5. Treating one cloud as one compliance story. "We are on Azure, so we are HIPAA-compliant" is wrong by default. The Azure BAA does not extend automatically to every Cognitive Service; you must opt in per service and verify which models are in scope. The same applies to AWS and Google.

KPIs to measure once you ship

Quality KPIs. Word error rate (WER) on a frozen evaluation set of at least 10,000 reference words; keyword recall rate (KRR) on your domain glossary, target above 95%; diarization purity and completeness, target above 90% for both. Re-score monthly to detect drift.

Business KPIs. First-call resolution rate or task success rate for voice agents (target above 85%); transcript-driven downstream metrics — meeting summary accept rate, ticket auto-routing accuracy, lead qualification correctness. These are the numbers your CEO actually cares about.

Reliability KPIs. Real-time factor (RTF) under 0.5 to feel responsive; mean time to recognised speech (MTRS) under 300 ms streaming and under 1 s batch; vendor uptime (track your own, vendor SLAs are aspirational); error budget burn-rate alarms when WER drifts more than 2 percentage points from baseline.

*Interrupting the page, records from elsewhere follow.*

-- ==== Sys2Proof/Laws/FramesA.lean ====
section
/-!
SUPPORT. What each function of a group leaves alone: the shared operations, the rings, Gauze, Damask, Linen, the faults, security and module memory. One lemma a function: every part of the state that it does not
touch, and the fields of a touched part that it keeps; `_sound` says that it keeps module memory sound.
-/
namespace Sys2Proof.Laws
open Sys2Proof.Machine


@[simp] theorem forAll_sound {α : Type} (l : List α) (f : α → State → State) (s : State)
    (h : ∀ a s, PagesSound s.mem.bytes s.mem.written → PagesSound (f a s).mem.bytes (f a s).mem.written)
    (hs : PagesSound s.mem.bytes s.mem.written) : PagesSound (forAll l f s).mem.bytes (forAll l f s).mem.written := by
  unfold forAll
  induction l generalizing s with
  | nil => exact hs
  | cons a l ih => exact ih _ (h a s hs)

@[simp] theorem foldl_sound {α : Type} (l : List α) (f : State → α → State) (s : State)
    (h : ∀ s a, PagesSound s.mem.bytes s.mem.written → PagesSound (f s a).mem.bytes (f s a).mem.written)
    (hs : PagesSound s.mem.bytes s.mem.written) : PagesSound (l.foldl f s).mem.bytes (l.foldl f s).mem.written := by
  induction l generalizing s with
  | nil => exact hs
  | cons a l ih => exact ih _ (h s a hs)

@[simp] theorem ite_sound (c : Prop) [Decidable c] (a b : State) (ha : PagesSound a.mem.bytes a.mem.written)
    (hb : PagesSound b.mem.bytes b.mem.written) :
    PagesSound (if c then a.mem.bytes else b.mem.bytes) (if c then a.mem.written else b.mem.written) := by
  split <;> assumption

theorem ite_state_sound (c : Prop) [Decidable c] (a b : State) (ha : PagesSound a.mem.bytes a.mem.written)
    (hb : PagesSound b.mem.bytes b.mem.written) :
    PagesSound (if c then a else b).mem.bytes (if c then a else b).mem.written := by
  split <;> assumption

theorem clearFold_sound (l : List Nat) (m : Mem) (h : PagesSound m.bytes m.written) :
    PagesSound (l.foldl (fun m p => clearPages p 1 m) m).bytes (l.foldl (fun m p => clearPages p 1 m) m).written := by
  induction l generalizing m with
  | nil => exact h
  | cons p l ih => exact ih _ (clearPages_sound p 1 h)

theorem releaseFold_sound (l : List Nat) (m : Mem) (h : PagesSound m.bytes m.written) :
    PagesSound (l.foldl (fun m p => guardPages p 1 false (clearPages p 1 m)) m).bytes
      (l.foldl (fun m p => guardPages p 1 false (clearPages p 1 m)) m).written := by
  induction l generalizing m with
  | nil => exact h
  | cons p l ih => exact ih _ (by simpa using clearPages_sound p 1 h)


@[simp] theorem skipFree_frame (n : Nat) (s : State) :
    (skipFree n s).sys = s.sys ∧ (skipFree n s).pwr = s.pwr ∧ (skipFree n s).hif = s.hif ∧ (skipFree n s).rings = s.rings ∧ (skipFree n s).conf = s.conf ∧ (skipFree n s).ing = s.ing ∧ (skipFree n s).pix = s.pix ∧ (skipFree n s).gz = s.gz ∧ (skipFree n s).lmp = s.lmp ∧ (skipFree n s).dmk = s.dmk ∧ (skipFree n s).od = s.od ∧ (skipFree n s).tmg = s.tmg ∧ (skipFree n s).pnl = s.pnl ∧ (skipFree n s).twl = s.twl ∧ (skipFree n s).cue = s.cue ∧ (skipFree n s).mem = s.mem ∧ (skipFree n s).lin = s.lin ∧ (skipFree n s).cal = s.cal ∧ (skipFree n s).gng = s.gng ∧ (skipFree n s).sec = s.sec ∧ (skipFree n s).flt = s.flt ∧ (skipFree n s).thm = s.thm ∧ (skipFree n s).trc = s.trc ∧ (skipFree n s).bst = s.bst ∧ (skipFree n s).out = s.out ∧ (skipFree n s).pending = s.pending := by
  unfold skipFree
  (try dsimp only)
  (repeat' split) <;> (try simp)

@[simp] theorem emit_frame (o : List Output) (s : State) :
    (emit o s).sys = s.sys ∧ (emit o s).pwr = s.pwr ∧ (emit o s).hif = s.hif ∧ (emit o s).rings = s.rings ∧ (emit o s).conf = s.conf ∧ (emit o s).ing = s.ing ∧ (emit o s).pix = s.pix ∧ (emit o s).gz = s.gz ∧ (emit o s).lmp = s.lmp ∧ (emit o s).dmk = s.dmk ∧ (emit o s).od = s.od ∧ (emit o s).tmg = s.tmg ∧ (emit o s).pnl = s.pnl ∧ (emit o s).twl = s.twl ∧ (emit o s).cue = s.cue ∧ (emit o s).mem = s.mem ∧ (emit o s).lin = s.lin ∧ (emit o s).cal = s.cal ∧ (emit o s).gng = s.gng ∧ (emit o s).sec = s.sec ∧ (emit o s).flt = s.flt ∧ (emit o s).thm = s.thm ∧ (emit o s).trc = s.trc ∧ (emit o s).bst = s.bst ∧ (emit o s).free = s.free ∧ (emit o s).pending = s.pending := by
  unfold emit
  (try dsimp only)
  (repeat' split) <;> (try simp)

@[simp] theorem aer_frame (fn : Fn) (b : Nat) (s : State) :
    (aer fn b s).sys = s.sys ∧ (aer fn b s).pwr = s.pwr ∧ (aer fn b s).rings = s.rings ∧ (aer fn b s).conf = s.conf ∧ (aer fn b s).ing = s.ing ∧ (aer fn b s).pix = s.pix ∧ (aer fn b s).gz = s.gz ∧ (aer fn b s).lmp = s.lmp ∧ (aer fn b s).dmk = s.dmk ∧ (aer fn b s).od = s.od ∧ (aer fn b s).tmg = s.tmg ∧ (aer fn b s).pnl = s.pnl ∧ (aer fn b s).twl = s.twl ∧ (aer fn b s).cue = s.cue ∧ (aer fn b s).mem = s.mem ∧ (aer fn b s).lin = s.lin ∧ (aer fn b s).cal = s.cal ∧ (aer fn b s).gng = s.gng ∧ (aer fn b s).sec = s.sec ∧ (aer fn b s).flt = s.flt ∧ (aer fn b s).thm = s.thm ∧ (aer fn b s).trc = s.trc ∧ (aer fn b s).bst = s.bst ∧ (aer fn b s).pending = s.pending ∧ (aer fn b s).hif.power = s.hif.power ∧ (aer fn b s).hif.bme0 = s.hif.bme0 ∧ (aer fn b s).hif.bme1 = s.hif.bme1 ∧ (aer fn b s).hif.d3hot = s.hif.d3hot := by
  unfold aer
  (try dsimp only)
  (repeat' split) <;> (try simp)

@[simp] theorem reportRead_frame (fn : Fn) (d : Rd) (s : State) :
    (reportRead fn d s).sys = s.sys ∧ (reportRead fn d s).pwr = s.pwr ∧ (reportRead fn d s).rings = s.rings ∧ (reportRead fn d s).conf = s.conf ∧ (reportRead fn d s).ing = s.ing ∧ (reportRead fn d s).pix = s.pix ∧ (reportRead fn d s).gz = s.gz ∧ (reportRead fn d s).lmp = s.lmp ∧ (reportRead fn d s).dmk = s.dmk ∧ (reportRead fn d s).od = s.od ∧ (reportRead fn d s).tmg = s.tmg ∧ (reportRead fn d s).pnl = s.pnl ∧ (reportRead fn d s).twl = s.twl ∧ (reportRead fn d s).cue = s.cue ∧ (reportRead fn d s).mem = s.mem ∧ (reportRead fn d s).lin = s.lin ∧ (reportRead fn d s).cal = s.cal ∧ (reportRead fn d s).gng = s.gng ∧ (reportRead fn d s).sec = s.sec ∧ (reportRead fn d s).flt = s.flt ∧ (reportRead fn d s).thm = s.thm ∧ (reportRead fn d s).trc = s.trc ∧ (reportRead fn d s).bst = s.bst ∧ (reportRead fn d s).pending = s.pending ∧ (reportRead fn d s).hif.power = s.hif.power ∧ (reportRead fn d s).hif.bme0 = s.hif.bme0 ∧ (reportRead fn d s).hif.bme1 = s.hif.bme1 ∧ (reportRead fn d s).hif.d3hot = s.hif.d3hot := by
  unfold reportRead
  (try simp)
  (repeat' split) <;> (try simp)

@[simp] theorem flushCq_frame (key : Nat) (s : State) :
    (flushCq key s).sys = s.sys ∧ (flushCq key s).pwr = s.pwr ∧ (flushCq key s).conf = s.conf ∧ (flushCq key s).ing = s.ing ∧ (flushCq key s).pix = s.pix ∧ (flushCq key s).gz = s.gz ∧ (flushCq key s).lmp = s.lmp ∧ (flushCq key s).dmk = s.dmk ∧ (flushCq key s).od = s.od ∧ (flushCq key s).tmg = s.tmg ∧ (flushCq key s).pnl = s.pnl ∧ (flushCq key s).twl = s.twl ∧ (flushCq key s).cue = s.cue ∧ (flushCq key s).mem = s.mem ∧ (flushCq key s).lin = s.lin ∧ (flushCq key s).cal = s.cal ∧ (flushCq key s).gng = s.gng ∧ (flushCq key s).sec = s.sec ∧ (flushCq key s).flt = s.flt ∧ (flushCq key s).thm = s.thm ∧ (flushCq key s).trc = s.trc ∧ (flushCq key s).bst = s.bst ∧ (flushCq key s).free = s.free ∧ (flushCq key s).pending = s.pending ∧ (flushCq key s).hif.power = s.hif.power ∧ (flushCq key s).hif.bme0 = s.hif.bme0 ∧ (flushCq key s).hif.bme1 = s.hif.bme1 ∧ (flushCq key s).hif.d3hot = s.hif.d3hot ∧ (flushCq key s).rings.sqs = s.rings.sqs := by
  unfold flushCq
  (try simp)
  (repeat' split) <;> (try simp)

HIPAA, GDPR, and data residency

HIPAA. Voice that contains PHI — diagnoses, prescriptions, identifiers — cannot legally be sent to a vendor that will not sign a Business Associate Agreement. As of 2026, AWS Transcribe Medical, Azure AI Speech (with the Microsoft BAA), Deepgram, and IBM Watson are the safe BAA-eligible options. OpenAI signs ZDR addenda but not full BAAs on standard plans. The HHS Phase 3 audit programme launched in March 2025; non-compliance now carries audit risk on top of breach risk.

GDPR. Voice is personal data. You need explicit prior consent, a documented retention window, deletion on request, and "data protection by design". Maximum fines reach €20M or 4% of global revenue. US-only API endpoints are a problem for EU workloads — either use the vendor’s EU region (Google EU, Azure EU, Deepgram EU) or deploy a containerised model (Speechmatics container, Riva on-prem) inside an EU VPC.

Data residency. The cleanest pattern for sovereign workloads is: deploy a vendor container (Speechmatics or Riva) inside your VPC, in the right region, with audit logging into your own SIEM. You keep encryption keys, you keep raw audio, and you still benefit from the vendor’s model quality. The cost is a higher per-minute rate — usually justified the first time a regulator asks where the audio went.

When not to use cloud ASR

Three scenarios where a hosted API is the wrong answer. First, on-device offline use cases — an iOS or Android app that needs to caption locally for accessibility, a hardware device with no reliable connectivity, a privacy-first consumer product. Whisper.cpp on CPU or Whisper-large-v3-turbo via Core ML is the right answer.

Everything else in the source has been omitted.